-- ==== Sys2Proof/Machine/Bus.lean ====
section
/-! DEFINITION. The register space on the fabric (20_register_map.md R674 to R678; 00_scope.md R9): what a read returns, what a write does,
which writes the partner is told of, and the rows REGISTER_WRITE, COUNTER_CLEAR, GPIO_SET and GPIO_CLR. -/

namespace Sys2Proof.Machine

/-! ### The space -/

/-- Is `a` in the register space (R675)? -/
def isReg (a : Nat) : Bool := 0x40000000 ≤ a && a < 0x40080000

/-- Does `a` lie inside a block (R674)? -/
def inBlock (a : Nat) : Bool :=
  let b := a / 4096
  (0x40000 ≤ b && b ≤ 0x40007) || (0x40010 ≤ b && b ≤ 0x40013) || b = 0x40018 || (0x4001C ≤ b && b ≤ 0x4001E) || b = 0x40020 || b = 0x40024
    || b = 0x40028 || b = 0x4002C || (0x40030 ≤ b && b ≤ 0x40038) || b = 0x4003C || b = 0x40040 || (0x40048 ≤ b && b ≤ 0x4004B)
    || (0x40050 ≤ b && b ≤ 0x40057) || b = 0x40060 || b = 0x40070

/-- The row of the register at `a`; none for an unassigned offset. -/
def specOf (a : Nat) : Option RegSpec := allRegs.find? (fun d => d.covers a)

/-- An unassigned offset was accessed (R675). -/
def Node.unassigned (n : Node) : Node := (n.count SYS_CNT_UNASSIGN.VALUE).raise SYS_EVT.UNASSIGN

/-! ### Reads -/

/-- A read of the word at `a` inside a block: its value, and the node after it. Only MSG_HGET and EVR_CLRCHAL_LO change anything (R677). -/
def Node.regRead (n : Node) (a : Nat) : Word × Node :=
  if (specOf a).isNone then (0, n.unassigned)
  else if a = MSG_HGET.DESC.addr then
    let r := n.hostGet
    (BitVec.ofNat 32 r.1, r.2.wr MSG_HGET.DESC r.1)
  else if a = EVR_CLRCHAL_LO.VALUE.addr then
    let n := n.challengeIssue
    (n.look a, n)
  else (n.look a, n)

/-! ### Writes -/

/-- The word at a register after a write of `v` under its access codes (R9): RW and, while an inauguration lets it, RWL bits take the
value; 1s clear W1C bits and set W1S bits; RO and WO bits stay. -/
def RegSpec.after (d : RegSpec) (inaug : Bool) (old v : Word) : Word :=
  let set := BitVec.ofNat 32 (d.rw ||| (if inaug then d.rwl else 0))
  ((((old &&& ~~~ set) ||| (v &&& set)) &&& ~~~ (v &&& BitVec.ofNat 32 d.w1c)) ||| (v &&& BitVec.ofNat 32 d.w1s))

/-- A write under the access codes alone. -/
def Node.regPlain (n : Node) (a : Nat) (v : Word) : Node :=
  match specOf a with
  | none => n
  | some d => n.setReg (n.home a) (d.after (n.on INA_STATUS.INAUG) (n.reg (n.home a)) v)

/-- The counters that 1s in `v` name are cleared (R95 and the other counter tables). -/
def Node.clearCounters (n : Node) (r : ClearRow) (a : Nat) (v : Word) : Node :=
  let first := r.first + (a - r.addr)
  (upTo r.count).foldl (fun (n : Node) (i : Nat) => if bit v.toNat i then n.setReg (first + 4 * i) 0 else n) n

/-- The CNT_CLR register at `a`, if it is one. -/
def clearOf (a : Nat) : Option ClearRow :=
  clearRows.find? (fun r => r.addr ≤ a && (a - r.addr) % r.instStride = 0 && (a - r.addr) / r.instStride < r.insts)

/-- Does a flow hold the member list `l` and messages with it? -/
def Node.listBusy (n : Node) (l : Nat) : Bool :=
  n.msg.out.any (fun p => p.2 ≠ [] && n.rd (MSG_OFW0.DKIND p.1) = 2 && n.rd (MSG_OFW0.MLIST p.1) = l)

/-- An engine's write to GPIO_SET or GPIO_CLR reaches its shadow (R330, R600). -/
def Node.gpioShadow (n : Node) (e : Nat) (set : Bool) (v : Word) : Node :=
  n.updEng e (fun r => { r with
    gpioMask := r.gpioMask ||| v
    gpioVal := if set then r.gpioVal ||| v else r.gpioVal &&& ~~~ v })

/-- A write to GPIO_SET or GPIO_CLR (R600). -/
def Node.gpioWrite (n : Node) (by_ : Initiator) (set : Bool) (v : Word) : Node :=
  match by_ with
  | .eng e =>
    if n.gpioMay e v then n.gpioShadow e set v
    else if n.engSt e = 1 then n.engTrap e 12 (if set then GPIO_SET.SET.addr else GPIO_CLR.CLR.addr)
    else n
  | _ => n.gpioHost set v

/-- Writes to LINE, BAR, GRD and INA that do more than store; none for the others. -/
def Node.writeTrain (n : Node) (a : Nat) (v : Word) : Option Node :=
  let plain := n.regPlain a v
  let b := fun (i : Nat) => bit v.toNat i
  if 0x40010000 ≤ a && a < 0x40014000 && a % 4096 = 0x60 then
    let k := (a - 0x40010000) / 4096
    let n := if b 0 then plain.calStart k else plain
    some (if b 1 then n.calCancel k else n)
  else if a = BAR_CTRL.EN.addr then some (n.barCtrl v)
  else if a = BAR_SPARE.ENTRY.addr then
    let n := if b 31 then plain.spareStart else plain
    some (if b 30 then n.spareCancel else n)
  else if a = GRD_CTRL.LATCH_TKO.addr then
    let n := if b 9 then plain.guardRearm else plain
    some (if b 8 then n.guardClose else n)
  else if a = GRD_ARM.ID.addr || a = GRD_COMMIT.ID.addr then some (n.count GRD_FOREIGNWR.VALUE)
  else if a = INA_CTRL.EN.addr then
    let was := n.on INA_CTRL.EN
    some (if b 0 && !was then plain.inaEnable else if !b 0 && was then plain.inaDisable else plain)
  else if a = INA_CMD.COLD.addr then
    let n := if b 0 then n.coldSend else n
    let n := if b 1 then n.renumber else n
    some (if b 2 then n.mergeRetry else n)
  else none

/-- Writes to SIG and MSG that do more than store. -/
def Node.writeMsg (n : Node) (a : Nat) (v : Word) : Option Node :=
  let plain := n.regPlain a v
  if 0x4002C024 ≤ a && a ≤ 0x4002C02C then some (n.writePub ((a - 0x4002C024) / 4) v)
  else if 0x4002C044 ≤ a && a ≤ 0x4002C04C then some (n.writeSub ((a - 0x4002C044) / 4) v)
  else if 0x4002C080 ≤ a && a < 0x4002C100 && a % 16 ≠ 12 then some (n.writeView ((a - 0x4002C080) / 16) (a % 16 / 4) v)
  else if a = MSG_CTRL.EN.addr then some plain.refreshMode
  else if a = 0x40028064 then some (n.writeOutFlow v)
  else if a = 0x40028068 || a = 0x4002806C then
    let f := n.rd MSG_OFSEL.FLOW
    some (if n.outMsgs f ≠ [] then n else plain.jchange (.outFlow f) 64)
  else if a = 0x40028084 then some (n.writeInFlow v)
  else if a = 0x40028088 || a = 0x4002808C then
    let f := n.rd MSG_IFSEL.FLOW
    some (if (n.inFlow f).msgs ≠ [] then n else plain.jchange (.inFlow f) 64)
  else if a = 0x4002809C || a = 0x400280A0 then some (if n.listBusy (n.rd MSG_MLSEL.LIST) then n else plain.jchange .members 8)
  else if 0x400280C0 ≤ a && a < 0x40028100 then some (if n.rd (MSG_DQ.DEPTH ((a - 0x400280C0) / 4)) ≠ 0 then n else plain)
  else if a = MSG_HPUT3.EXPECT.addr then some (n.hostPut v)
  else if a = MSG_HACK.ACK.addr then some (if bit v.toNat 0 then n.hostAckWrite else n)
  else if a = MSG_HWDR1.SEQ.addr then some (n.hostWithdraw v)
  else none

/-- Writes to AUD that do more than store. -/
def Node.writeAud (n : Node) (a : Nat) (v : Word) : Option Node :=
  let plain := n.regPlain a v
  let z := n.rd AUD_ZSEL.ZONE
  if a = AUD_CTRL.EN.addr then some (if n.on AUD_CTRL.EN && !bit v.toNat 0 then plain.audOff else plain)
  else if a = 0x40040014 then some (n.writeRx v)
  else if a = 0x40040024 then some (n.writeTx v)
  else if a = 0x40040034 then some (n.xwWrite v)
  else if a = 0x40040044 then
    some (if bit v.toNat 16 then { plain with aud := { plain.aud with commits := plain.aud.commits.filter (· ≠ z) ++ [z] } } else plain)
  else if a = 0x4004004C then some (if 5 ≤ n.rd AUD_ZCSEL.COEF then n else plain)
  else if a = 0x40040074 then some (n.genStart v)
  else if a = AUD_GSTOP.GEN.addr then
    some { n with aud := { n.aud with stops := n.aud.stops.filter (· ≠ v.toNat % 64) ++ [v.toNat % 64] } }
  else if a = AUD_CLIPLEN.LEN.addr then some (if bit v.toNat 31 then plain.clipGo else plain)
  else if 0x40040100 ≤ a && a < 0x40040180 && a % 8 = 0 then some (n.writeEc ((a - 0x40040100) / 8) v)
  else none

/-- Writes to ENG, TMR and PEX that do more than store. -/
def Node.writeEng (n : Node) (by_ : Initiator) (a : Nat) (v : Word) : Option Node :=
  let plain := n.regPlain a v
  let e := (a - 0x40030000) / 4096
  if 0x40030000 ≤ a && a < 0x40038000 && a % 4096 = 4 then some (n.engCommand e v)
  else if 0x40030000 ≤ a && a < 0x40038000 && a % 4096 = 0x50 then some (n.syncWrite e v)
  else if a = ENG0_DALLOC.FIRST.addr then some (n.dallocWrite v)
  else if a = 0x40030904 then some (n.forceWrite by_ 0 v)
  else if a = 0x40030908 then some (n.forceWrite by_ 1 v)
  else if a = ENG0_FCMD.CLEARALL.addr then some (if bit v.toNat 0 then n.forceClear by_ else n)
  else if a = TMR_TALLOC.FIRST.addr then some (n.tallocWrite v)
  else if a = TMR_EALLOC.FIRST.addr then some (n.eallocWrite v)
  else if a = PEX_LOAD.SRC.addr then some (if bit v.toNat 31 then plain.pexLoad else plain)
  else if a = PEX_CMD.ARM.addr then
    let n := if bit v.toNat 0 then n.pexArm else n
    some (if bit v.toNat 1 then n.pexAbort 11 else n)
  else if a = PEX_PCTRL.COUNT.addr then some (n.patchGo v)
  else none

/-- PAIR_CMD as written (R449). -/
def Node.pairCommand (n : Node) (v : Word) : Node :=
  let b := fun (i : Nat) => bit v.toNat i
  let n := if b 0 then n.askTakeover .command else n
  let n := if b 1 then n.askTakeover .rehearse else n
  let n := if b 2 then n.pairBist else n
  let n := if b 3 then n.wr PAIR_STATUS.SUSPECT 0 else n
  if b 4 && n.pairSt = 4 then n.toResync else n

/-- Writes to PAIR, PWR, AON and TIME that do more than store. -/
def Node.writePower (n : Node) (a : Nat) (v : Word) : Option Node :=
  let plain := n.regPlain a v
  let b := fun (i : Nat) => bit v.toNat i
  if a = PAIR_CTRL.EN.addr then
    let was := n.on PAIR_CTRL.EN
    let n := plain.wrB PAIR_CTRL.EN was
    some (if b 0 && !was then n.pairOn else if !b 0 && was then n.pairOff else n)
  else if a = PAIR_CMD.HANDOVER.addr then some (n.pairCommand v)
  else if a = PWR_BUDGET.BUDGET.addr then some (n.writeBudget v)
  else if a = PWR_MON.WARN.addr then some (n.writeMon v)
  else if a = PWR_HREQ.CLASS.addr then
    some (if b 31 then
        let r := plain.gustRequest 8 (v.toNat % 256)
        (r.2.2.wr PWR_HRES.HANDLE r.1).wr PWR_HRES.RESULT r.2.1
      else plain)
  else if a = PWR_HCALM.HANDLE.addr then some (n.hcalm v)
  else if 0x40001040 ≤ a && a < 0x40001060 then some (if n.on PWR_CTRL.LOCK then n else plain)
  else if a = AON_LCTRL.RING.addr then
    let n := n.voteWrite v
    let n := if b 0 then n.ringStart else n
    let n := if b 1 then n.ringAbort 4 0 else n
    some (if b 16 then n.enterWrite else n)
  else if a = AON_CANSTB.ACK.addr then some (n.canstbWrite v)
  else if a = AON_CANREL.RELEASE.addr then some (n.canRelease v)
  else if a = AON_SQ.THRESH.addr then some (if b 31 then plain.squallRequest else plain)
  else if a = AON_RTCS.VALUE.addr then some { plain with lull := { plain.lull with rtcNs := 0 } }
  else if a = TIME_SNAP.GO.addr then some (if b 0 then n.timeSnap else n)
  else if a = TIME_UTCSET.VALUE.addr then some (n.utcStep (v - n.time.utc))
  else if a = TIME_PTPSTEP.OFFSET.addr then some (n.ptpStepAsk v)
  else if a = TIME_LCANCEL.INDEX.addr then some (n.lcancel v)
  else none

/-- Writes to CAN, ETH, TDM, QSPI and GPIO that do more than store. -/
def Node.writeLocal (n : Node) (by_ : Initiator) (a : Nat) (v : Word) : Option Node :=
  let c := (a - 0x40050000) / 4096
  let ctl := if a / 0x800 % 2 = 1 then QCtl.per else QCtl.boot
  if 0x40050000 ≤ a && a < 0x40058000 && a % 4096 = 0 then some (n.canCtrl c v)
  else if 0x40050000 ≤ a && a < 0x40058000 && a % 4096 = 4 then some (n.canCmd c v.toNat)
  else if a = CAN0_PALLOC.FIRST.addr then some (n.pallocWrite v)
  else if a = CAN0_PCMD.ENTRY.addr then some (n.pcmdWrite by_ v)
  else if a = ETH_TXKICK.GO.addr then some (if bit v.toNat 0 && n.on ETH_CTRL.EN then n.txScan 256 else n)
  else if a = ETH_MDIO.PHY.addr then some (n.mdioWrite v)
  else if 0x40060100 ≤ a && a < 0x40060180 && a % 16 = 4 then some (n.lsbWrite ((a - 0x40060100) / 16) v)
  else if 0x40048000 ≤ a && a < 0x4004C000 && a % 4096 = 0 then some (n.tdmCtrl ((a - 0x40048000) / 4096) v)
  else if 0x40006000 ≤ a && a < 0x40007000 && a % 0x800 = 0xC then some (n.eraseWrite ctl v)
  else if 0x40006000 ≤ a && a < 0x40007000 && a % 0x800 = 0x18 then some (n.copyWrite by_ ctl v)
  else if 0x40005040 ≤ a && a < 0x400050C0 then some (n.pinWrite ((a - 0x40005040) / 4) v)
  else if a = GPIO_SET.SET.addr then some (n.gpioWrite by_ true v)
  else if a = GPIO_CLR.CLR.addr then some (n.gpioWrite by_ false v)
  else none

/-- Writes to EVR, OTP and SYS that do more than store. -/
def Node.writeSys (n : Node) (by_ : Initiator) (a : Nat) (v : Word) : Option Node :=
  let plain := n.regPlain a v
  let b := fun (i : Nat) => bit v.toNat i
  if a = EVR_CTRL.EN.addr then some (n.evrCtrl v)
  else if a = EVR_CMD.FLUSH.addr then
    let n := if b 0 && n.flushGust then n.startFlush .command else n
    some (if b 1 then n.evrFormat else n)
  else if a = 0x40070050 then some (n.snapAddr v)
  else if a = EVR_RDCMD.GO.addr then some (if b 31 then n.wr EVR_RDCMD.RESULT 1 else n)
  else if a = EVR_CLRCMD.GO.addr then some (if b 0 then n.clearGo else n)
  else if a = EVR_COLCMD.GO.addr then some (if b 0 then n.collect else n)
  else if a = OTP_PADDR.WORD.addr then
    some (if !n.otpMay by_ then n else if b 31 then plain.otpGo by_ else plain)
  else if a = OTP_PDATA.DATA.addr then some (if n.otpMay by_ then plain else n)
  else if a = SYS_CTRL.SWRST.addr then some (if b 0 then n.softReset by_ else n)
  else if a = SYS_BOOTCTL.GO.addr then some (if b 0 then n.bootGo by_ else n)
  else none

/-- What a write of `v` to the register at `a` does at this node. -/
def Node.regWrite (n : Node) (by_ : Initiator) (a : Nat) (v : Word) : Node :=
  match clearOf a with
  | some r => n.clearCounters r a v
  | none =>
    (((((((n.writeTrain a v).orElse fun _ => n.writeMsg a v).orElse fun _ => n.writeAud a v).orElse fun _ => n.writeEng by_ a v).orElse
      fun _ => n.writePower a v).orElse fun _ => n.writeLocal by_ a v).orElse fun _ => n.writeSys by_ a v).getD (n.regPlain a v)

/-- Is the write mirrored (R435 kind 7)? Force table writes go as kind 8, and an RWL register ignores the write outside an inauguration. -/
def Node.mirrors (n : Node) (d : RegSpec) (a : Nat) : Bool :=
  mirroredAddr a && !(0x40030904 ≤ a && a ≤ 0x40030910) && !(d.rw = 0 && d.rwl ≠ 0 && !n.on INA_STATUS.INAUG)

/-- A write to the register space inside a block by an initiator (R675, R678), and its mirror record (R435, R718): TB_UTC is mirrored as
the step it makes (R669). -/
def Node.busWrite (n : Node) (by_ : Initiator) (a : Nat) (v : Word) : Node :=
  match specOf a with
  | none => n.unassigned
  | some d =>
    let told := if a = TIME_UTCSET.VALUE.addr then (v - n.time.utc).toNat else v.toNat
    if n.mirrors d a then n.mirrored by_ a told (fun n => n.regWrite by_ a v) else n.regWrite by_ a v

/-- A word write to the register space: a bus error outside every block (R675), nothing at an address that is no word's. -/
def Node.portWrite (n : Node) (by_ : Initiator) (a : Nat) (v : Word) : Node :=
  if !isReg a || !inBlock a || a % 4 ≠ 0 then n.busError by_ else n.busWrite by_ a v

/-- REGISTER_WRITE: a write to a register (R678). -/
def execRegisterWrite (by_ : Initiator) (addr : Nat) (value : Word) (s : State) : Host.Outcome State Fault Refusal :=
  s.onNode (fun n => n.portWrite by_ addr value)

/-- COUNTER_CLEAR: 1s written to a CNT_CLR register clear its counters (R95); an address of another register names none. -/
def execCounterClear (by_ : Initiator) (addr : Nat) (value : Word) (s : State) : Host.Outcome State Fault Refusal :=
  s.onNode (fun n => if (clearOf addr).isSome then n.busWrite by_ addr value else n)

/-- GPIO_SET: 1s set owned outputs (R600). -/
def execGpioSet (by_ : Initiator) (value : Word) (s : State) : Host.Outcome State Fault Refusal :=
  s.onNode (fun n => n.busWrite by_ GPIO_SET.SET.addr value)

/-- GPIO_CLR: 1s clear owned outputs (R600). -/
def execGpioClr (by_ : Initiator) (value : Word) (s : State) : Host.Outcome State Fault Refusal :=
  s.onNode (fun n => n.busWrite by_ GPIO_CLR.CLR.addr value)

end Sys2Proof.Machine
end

------------------------------------------------------------

- ASSIGNMENT:
Exactly as they appear, retype the lines from the start of the records through the line containing "let set := BitVec.ofNat".

- THE COMPLETED TASK:
-- ==== Sys2Proof/Machine/Bus.lean ====
section
/-! DEFINITION. The register space on the fabric (20_register_map.md R674 to R678; 00_scope.md R9): what a read returns, what a write does,
which writes the partner is told of, and the rows REGISTER_WRITE, COUNTER_CLEAR, GPIO_SET and GPIO_CLR. -/

namespace Sys2Proof.Machine

/-! ### The space -/

/-- Is `a` in the register space (R675)? -/
def isReg (a : Nat) : Bool := 0x40000000 ≤ a && a < 0x40080000

/-- Does `a` lie inside a block (R674)? -/
def inBlock (a : Nat) : Bool :=
  let b := a / 4096
  (0x40000 ≤ b && b ≤ 0x40007) || (0x40010 ≤ b && b ≤ 0x40013) || b = 0x40018 || (0x4001C ≤ b && b ≤ 0x4001E) || b = 0x40020 || b = 0x40024
    || b = 0x40028 || b = 0x4002C || (0x40030 ≤ b && b ≤ 0x40038) || b = 0x4003C || b = 0x40040 || (0x40048 ≤ b && b ≤ 0x4004B)
    || (0x40050 ≤ b && b ≤ 0x40057) || b = 0x40060 || b = 0x40070

/-- The row of the register at `a`; none for an unassigned offset. -/
def specOf (a : Nat) : Option RegSpec := allRegs.find? (fun d => d.covers a)

/-- An unassigned offset was accessed (R675). -/
def Node.unassigned (n : Node) : Node := (n.count SYS_CNT_UNASSIGN.VALUE).raise SYS_EVT.UNASSIGN

/-! ### Reads -/

/-- A read of the word at `a` inside a block: its value, and the node after it. Only MSG_HGET and EVR_CLRCHAL_LO change anything (R677). -/
def Node.regRead (n : Node) (a : Nat) : Word × Node :=
  if (specOf a).isNone then (0, n.unassigned)
  else if a = MSG_HGET.DESC.addr then
    let r := n.hostGet
    (BitVec.ofNat 32 r.1, r.2.wr MSG_HGET.DESC r.1)
  else if a = EVR_CLRCHAL_LO.VALUE.addr then
    let n := n.challengeIssue
    (n.look a, n)
  else (n.look a, n)

/-! ### Writes -/

/-- The word at a register after a write of `v` under its access codes (R9): RW and, while an inauguration lets it, RWL bits take the
value; 1s clear W1C bits and set W1S bits; RO and WO bits stay. -/
def RegSpec.after (d : RegSpec) (inaug : Bool) (old v : Word) : Word :=
  let set := BitVec.ofNat 32 (d.rw ||| (if inaug then d.rwl else 0))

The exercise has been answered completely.